An RPG takes a group of players, puts them into characters, drops them into a game world or setting, and turns them loose. After this, both game-world time* and real-world time can only move in one direction: forward. So, something that's in the past for the characters is also in the past* for the players.
But this is just wrong.
Players make up bits of their PC backstory all the time. Heck, some players make up
names for their PCs sometime after the first session.
GMs have been making up the settting in response to play ever since the first time Gygax or Arneson or whomever said - "I wonder what's in the neighbourhood of this dungeon - I'd better write up a village". The City of Greyhawk clearly was conceived of by Gyggax efore its history was. Etc.
And filling in backstory after the event is an utterly routine feature of serial fiction.
The Baron's an NPC. The DM runs the NPCs. Thus, if the Baron did something then by extension I as DM did it.
This just seems confused.
If the Baron does something, that doesn't mean the GM did that thing. Sauron killed Elendil.
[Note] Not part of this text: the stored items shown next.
/-- STACK_TRAIN_DONE while nothing waits for a second group. -/
theorem exec_stackTrainDone {d : List Byte} {lanes : List (Nat × Nat × Nat)} (h : s.trainDone n d lanes = t)
    (standing : t.standing = s.standing) (ungrouped : s.gram.groupWait = []) : exec (.stackTrainDone n d lanes) s = .next t := by
  have none_waits : t.gram.groupWait = [] := (congrArg Gram.groupWait (gram_of_standing standing)).trans ungrouped
  exact congrArg Host.Outcome.next ((congrArg State.nextGroup h).trans (nextGroup_none none_waits))

section
variable {d : List Byte} {lanes : List (Nat × Nat × Nat)}
  (present : s.stackPresent n = true) (powered : (s.stack n).initialised = true) (training : (s.stack n).state = .training)
  (untrained : (s.stack n).trained = false) (applying : s.gram.state = .apply)
include present powered training untrained applying

theorem trainDone_inBringup : s.trainDone n d lanes =
    let rate := max (leAt d 2 1) (s.stack n).rateCap + (s.stack n).tries
    if !(descriptorGood d) then
      if (s.stack n).descFailed then s.failStack n else s.modStack n fun x => { x with descFailed := true }
    else if (s.beyondRepair n lanes).length ≤ 4 then s.keepRate n rate d lanes (s.beyondRepair n lanes)
    else if rate < 2 then s.modStack n fun x => { x with tries := x.tries + 1, descriptor := d }
    else (s.modStack n fun x => { x with descriptor := d }).failStack n :=
  if_neg (by simp [present, powered, training, untrained, applying])

end

end
end Sys2Proof.Machine
end

section
open Sys2Proof Sys2Proof.Machine

theorem Sys2Proof.Claims.stackTraining : Sys2Proof.Claims.StackTraining := by
  intro n d lanes s present powered training untrained applying ungrouped rate bad
  have run {t : State} (h : s.trainDone n d lanes = t) (hs : t.standing = s.standing) : exec (.stackTrainDone n d lanes) s = .next t :=
    exec_stackTrainDone h hs ungrouped
  have reached : s.trainDone n d lanes = _ := trainDone_inBringup present powered training untrained applying
  refine ⟨fun wrong first => ?_, fun wrong again => ?_, fun good few => ?_, fun good many slower => ?_, fun good many last => ?_⟩
  · have taken := reached.trans ((if_pos (by simp [wrong])).trans (if_neg (by simp [first])))
    exact ⟨_, run taken rfl, rfl⟩
  · have taken := reached.trans ((if_pos (by simp [wrong])).trans (if_pos again))
    obtain ⟨failed, trained, channels⟩ := failStack_spec (s := s) (n := n)
    exact ⟨_, run taken failStack_standing, failed, trained.trans untrained, channels⟩
  · have taken := reached.trans ((if_neg (by simp [good])).trans (if_pos few))
    obtain ⟨standing, ⟨mask, bare⟩, channels⟩ := keepRate_spec (s := s) (n := n) (rate := rate) (lanes := lanes) (bad := bad)
      (descriptor_not_empty good)
    refine ⟨_, run taken standing, congrArg Stack.trained bare, congrArg Stack.rate bare, congrArg Stack.asleep bare,
      congrArg Stack.descriptor bare, congrArg Stack.admitMax bare, congrArg (fun x => x.tg.bringup) bare,
      ⟨mask, congrArg (fun x => x.tg.run) bare⟩, channels⟩
  · have taken := reached.trans ((if_neg (by simp [good])).trans ((if_neg (Nat.not_le.2 many)).trans (if_pos slower)))
    exact ⟨_, run taken rfl, rfl⟩
  · have taken := reached.trans ((if_neg (by simp [good])).trans ((if_neg (Nat.not_le.2 many)).trans (if_neg (Nat.not_lt.2 last))))
    obtain ⟨failed, trained, channels⟩ := failStack_spec (s := s.modStack n fun x => { x with descriptor := d }) (n := n)
    rw [State.modStack_stack_self] at trained
    exact ⟨_, run taken (failStack_standing.trans rfl), failed, trained.trans untrained, channels⟩

/-- Settles O30: a run's end judges its channels one after another; a training ends by its descriptor, its channels and its rate. -/
theorem checkersAndStackTraining : Obligations.CheckersAndStackTraining :=
  ⟨Sys2Proof.Claims.checkerRuns, Sys2Proof.Claims.stackTraining⟩

end

/-! ## An image put in force, and the scheduling-quantum boundary (R60, R62, R196, R197, R318) -/

section
namespace Sys2Proof.Machine

section
variable {s t r : State} {img : Image}

/-! ### What the serving controller's boundaries leave standing -/

@[simp] theorem modGroup_standing {g : Nat} {f : Group → Group} : (s.modGroup g f).standing = s.standing := rfl
@[simp] theorem modSched_standing {f : Sched → Sched} : (s.modSched f).standing = s.standing := rfl

theorem modSrv_standing {f : Srv → Srv} (h : ∀ x, (f x).state = x.state ∧ (f x).tick = x.tick ∧ (f x).ticking = x.ticking) :
    (s.modSrv f).standing = s.standing := by
  obtain ⟨state, tick, ticking⟩ := h s.srv
  simp only [State.standing, State.modSrv, state, tick, ticking]

/-- A walk that gathers values and changes the state leaves `standing` where each of its steps does. -/
theorem standing_foldl_snd {α β : Type} {f : β × State → α → β × State} (h : ∀ x a, (f x a).2.standing = x.2.standing)
    (l : List α) (x : β × State) : (l.foldl f x).2.standing = x.2.standing := by
  induction l generalizing x with
  | nil => rfl
  | cons a l ih => exact (ih (f x a)).trans (h x a)

@[simp] theorem passBoundary_standing {i : Nat} : (s.passBoundary i).standing = s.standing := by
  unfold State.passBoundary
  dsimp only
  split <;> rfl

@[simp] theorem suspendDraft_standing {i : Nat} : (s.suspendDraft i).standing = s.standing := by
  unfold State.suspendDraft
  dsimp only
  split
  · rfl
  · split
    · split <;> rfl
    · rfl

@[simp] theorem pause_standing {i reason : Nat} : (s.pause i reason).standing = s.standing := by
  unfold State.pause
  simp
Tolkien wrote a story about Sauron killing Elendil.
In terms of the relatonship between backstory, GM narration thereof, and the way that play of the game works, the GM can just as easily narrate that the Baron did such-and-such
as part of narrating the consequence of a player's failed check, as decide on it secretly in advance and then use that decision as the basis for deteriming that the player's action declaration for his/her PC fails.
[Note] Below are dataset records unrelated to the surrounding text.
-- ==== Sys2Proof/Config.lean ====
section
/-! DEFINITION. What one implementation fixes and the spec leaves open: the parameters of spec/00_scope.md R6, each a field of `Params`,
and the free values of R8 (`UNSPEC16`, unspecified flag bits), which have no body, so that nothing can be proved of their value. -/

namespace Sys2Proof.Config

/-- `ADDR_HIGH` (R6, R35, D8): what bits 15 to 11 of a register-computed address do. -/
inductive AddrHigh where
  /-- The bits are dropped. -/
  | ignore
  /-- A non-zero bit stops the model with the fault `AddressRange`. -/
  | refuse
deriving DecidableEq, Repr

/-- `FLAGS_ON_ALU` (R6, R112, D13): what ADD, SUB, SHL, SHR, AND, OR and NOT do to the flags. -/
inductive FlagsOnAlu where
  /-- No flag changes. -/
  | preserve
  /-- The flags of the operation itself, by `alu_flags` of R112. -/
  | update
  /-- All four flags become independent unspecified bits. -/
  | havoc
deriving DecidableEq, Repr

/-- `MBR_MODEL` (R6, R111, D16): which instructions use R7 as the ALU's operand latch. -/
inductive MbrModel where
  /-- Classes A and B. -/
  | conservative
  /-- Class A only. -/
  | alu2
  /-- None: R7 is an ordinary register. -/
  | transparent
deriving DecidableEq, Repr

/-- The direction the stack grows in (`STACK`, R95, D9). -/
inductive StackGrowth where
  | down
  | up
deriving DecidableEq, Repr

/-- What R5 points at (`STACK`, R95, D9): the last word pushed, or the next free word. -/
inductive StackPointing where
  | full
  | empty
deriving DecidableEq, Repr

/-- The order in which POP takes its operands (`STACK`, R95, D9). -/
inductive PopOrder where
  /-- In operand order, as PUSH does. -/
  | same
  /-- Last operand first. -/
  | reversed
deriving DecidableEq, Repr

/-- `STACK` (R6, D9): the stack convention. -/
structure StackConvention where
  growth   : StackGrowth
  pointing : StackPointing
  popOrder : PopOrder
deriving DecidableEq, Repr

/-- The open parameters of the machine (R6) that an instruction or a reset depends on. `INIT_MEM` is the argument of
`Machine.State.launch`; `IMAGE_BYTE_ORDER` and `ASM_SYNTAX` cannot be observed by the machine (R33, R66). -/
structure Params where
  /-- `RESET_PC` (D17): the pc after reset. -/
  resetPc          : Addr
  /-- `IMM8_SIGNED` (R55, D5): the 8-bit constant of MOV and CMP is sign-extended. -/
  imm8Signed       : Bool
  /-- `IMM5_SIGNED` (R56, D6): the 5-bit constant of ADD and SUB is sign-extended. -/
  imm5Signed       : Bool
  /-- `ADDR_HIGH` (R35, D8). -/
  addrHigh         : AddrHigh
  /-- `FLAGS_ON_ALU` (R112, D13). -/
  flagsOnAlu       : FlagsOnAlu
  /-- `BGT_EXCLUDES_EQUAL` (R149, D15): BGT also requires ZR = 0. -/
  bgtExcludesEqual : Bool
  /-- `MBR_MODEL` (R111, D16). -/
  mbrModel         : MbrModel
  /-- `STACK` (R95, D9). -/
  stack            : StackConvention
deriving DecidableEq, Repr

/-- `UNSPEC16` (R8): the n-th unconstrained 16-bit value a run draws. It has no body: a claim must hold for every value
(notes/assumptions/7.md). -/
opaque freeWord : Nat → Word

/-- The n-th unconstrained flag bit a run draws (R112; notes/assumptions/7.md). -/
opaque freeBit : Nat → Bool

end Sys2Proof.Config
end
The GM is doing quite different things in each case, but what the baron did remains the same in either case. This is why it is helpful to analysis to distinguish the doings of (real) GMs from the doings of (imaginary) NPCs. If we don't, it's very hard to talk coherently about what is driving the game: we end up with assertions like "The baron cause such-and-such to happen in the game", when the baron in fact (being imaginary) exercised no causal power on anyone ever.
This point is pretty well recognised when it comes to alignment and characterisation - ie most RPGers recognise that "I was playing in character" isn't a good reason to explain anti-social play, because the character isn't real, and it is the
player who has to take responsibility for the choices s/he made.
Exactly the same point applies in other contexts too. The fiction doesn't write itself. It gets written by someone, via some process. And we can't identify or talk about that process if all we talk about are the imagined causal powers of imaginary people.
A book author, playwright or screen-writer has the huge advantage of knowing where the end will be before they start, and of knowing or alone determining the path taken to get there. This gives them the ability to write whatever bits strike their fancy and then tie those bits together later. The reader/viewer obviously doesn't know any of this, they just get to enjoy the finished product.
<snip>
What this forces, however, is a different approach to authorship (usually) by the DM; in that this world or setting the PCs are bashing around in has to be robust enough to withstand what they do to it, it has to be internally consistent and maintain that throughout, and it has to be alive in that it's constantly changing no matter what the PCs do to it.
<snip>
So, while in an authored work it's (usually) easy to see the cause-and-effect in the end even if they weren't authored in that order, in an RPG the cause has to be in place first to both allow for the effect to happen later and - in some situations - allow the cause to itself be noticed and interacted with. And that's the DM's job.
None of this is "forced".
The setting doesn't have to be "constantly changing" - until the PCs visit place X, I as a GM don't even have to turn my mind to it. And when they do, I can make up or drop in whatever seems reasonable - and if they never come back to place X again, that's the end of it. And for X to be "robust enough" to withstand what the PCs do to it, all I need is a few key descriptions and some action resolution mechanics.
Pages of backstory simply aren't necessary to any of this.